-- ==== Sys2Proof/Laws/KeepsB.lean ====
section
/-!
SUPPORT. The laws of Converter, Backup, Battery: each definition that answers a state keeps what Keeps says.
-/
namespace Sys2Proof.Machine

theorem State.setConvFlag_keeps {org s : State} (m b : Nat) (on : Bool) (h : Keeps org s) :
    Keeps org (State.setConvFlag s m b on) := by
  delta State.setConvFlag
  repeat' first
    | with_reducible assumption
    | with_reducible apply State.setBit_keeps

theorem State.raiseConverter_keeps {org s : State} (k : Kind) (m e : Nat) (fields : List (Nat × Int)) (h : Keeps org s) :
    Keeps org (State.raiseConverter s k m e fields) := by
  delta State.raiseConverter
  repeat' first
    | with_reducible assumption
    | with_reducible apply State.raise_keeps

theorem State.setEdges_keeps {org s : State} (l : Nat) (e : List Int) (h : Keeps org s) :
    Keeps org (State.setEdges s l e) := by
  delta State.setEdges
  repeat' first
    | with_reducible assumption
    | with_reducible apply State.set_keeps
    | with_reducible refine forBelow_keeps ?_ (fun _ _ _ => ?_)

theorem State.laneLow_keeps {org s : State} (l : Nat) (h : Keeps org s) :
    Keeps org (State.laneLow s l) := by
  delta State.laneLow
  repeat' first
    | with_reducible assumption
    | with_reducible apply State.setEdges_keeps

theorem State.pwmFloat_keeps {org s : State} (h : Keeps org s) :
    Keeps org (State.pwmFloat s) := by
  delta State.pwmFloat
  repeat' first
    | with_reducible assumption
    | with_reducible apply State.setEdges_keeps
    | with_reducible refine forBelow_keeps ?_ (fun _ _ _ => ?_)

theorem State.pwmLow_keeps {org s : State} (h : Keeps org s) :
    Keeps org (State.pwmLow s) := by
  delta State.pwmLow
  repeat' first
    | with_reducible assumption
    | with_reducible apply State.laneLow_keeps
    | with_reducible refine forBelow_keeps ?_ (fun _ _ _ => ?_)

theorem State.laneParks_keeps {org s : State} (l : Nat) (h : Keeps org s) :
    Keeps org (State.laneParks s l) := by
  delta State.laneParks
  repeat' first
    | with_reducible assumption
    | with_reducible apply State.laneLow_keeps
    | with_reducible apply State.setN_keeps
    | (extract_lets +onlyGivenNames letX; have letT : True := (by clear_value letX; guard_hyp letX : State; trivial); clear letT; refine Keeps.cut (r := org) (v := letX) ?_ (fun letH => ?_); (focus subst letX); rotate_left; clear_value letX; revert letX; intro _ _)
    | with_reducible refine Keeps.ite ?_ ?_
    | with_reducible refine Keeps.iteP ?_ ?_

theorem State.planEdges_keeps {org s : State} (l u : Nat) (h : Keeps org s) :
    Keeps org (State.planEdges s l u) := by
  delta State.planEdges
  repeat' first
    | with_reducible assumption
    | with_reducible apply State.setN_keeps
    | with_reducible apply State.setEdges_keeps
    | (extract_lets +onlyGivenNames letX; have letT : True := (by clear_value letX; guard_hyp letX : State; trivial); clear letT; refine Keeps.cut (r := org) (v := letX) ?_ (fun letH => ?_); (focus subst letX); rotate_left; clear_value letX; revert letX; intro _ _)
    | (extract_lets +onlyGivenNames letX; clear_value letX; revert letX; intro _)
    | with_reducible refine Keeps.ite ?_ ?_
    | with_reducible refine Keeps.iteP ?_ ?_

★ ★ ★ ★

WORK REQUIRED ->
Copy out the records above exactly and completely.

RESPONSE AREA ->
-- ==== Sys2Proof/Laws/KeepsB.lean ====
section
/-!
SUPPORT. The laws of Converter, Backup, Battery: each definition that answers a state keeps what Keeps says.
-/
namespace Sys2Proof.Machine

theorem State.setConvFlag_keeps {org s : State} (m b : Nat) (on : Bool) (h : Keeps org s) :
    Keeps org (State.setConvFlag s m b on) := by
  delta State.setConvFlag
  repeat' first
    | with_reducible assumption
    | with_reducible apply State.setBit_keeps

theorem State.raiseConverter_keeps {org s : State} (k : Kind) (m e : Nat) (fields : List (Nat × Int)) (h : Keeps org s) :
    Keeps org (State.raiseConverter s k m e fields) := by
  delta State.raiseConverter
  repeat' first
    | with_reducible assumption
    | with_reducible apply State.raise_keeps

theorem State.setEdges_keeps {org s : State} (l : Nat) (e : List Int) (h : Keeps org s) :
    Keeps org (State.setEdges s l e) := by
  delta State.setEdges
  repeat' first
    | with_reducible assumption
    | with_reducible apply State.set_keeps
    | with_reducible refine forBelow_keeps ?_ (fun _ _ _ => ?_)

theorem State.laneLow_keeps {org s : State} (l : Nat) (h : Keeps org s) :
    Keeps org (State.laneLow s l) := by
  delta State.laneLow
  repeat' first
    | with_reducible assumption
    | with_reducible apply State.setEdges_keeps

theorem State.pwmFloat_keeps {org s : State} (h : Keeps org s) :
    Keeps org (State.pwmFloat s) := by
  delta State.pwmFloat
  repeat' first
    | with_reducible assumption
    | with_reducible apply State.setEdges_keeps
    | with_reducible refine forBelow_keeps ?_ (fun _ _ _ => ?_)

theorem State.pwmLow_keeps {org s : State} (h : Keeps org s) :
    Keeps org (State.pwmLow s) := by
  delta State.pwmLow
  repeat' first
    | with_reducible assumption
    | with_reducible apply State.laneLow_keeps
    | with_reducible refine forBelow_keeps ?_ (fun _ _ _ => ?_)

theorem State.laneParks_keeps {org s : State} (l : Nat) (h : Keeps org s) :
    Keeps org (State.laneParks s l) := by
  delta State.laneParks
  repeat' first
    | with_reducible assumption
    | with_reducible apply State.laneLow_keeps
    | with_reducible apply State.setN_keeps
    | (extract_lets +onlyGivenNames letX; have letT : True := (by clear_value letX; guard_hyp letX : State; trivial); clear letT; refine Keeps.cut (r := org) (v := letX) ?_ (fun letH => ?_); (focus subst letX); rotate_left; clear_value letX; revert letX; intro _ _)
    | with_reducible refine Keeps.ite ?_ ?_
    | with_reducible refine Keeps.iteP ?_ ?_

theorem State.planEdges_keeps {org s : State} (l u : Nat) (h : Keeps org s) :
    Keeps org (State.planEdges s l u) := by
  delta State.planEdges
  repeat' first
    | with_reducible assumption
    | with_reducible apply State.setN_keeps
    | with_reducible apply State.setEdges_keeps
    | (extract_lets +onlyGivenNames letX; have letT : True := (by clear_value letX; guard_hyp letX : State; trivial); clear letT; refine Keeps.cut (r := org) (v := letX) ?_ (fun letH => ?_); (focus subst letX); rotate_left; clear_value letX; revert letX; intro _ _)
    | (extract_lets +onlyGivenNames letX; clear_value letX; revert letX; intro _)
    | with_reducible refine Keeps.ite ?_ ?_
    | with_reducible refine Keeps.iteP ?_ ?_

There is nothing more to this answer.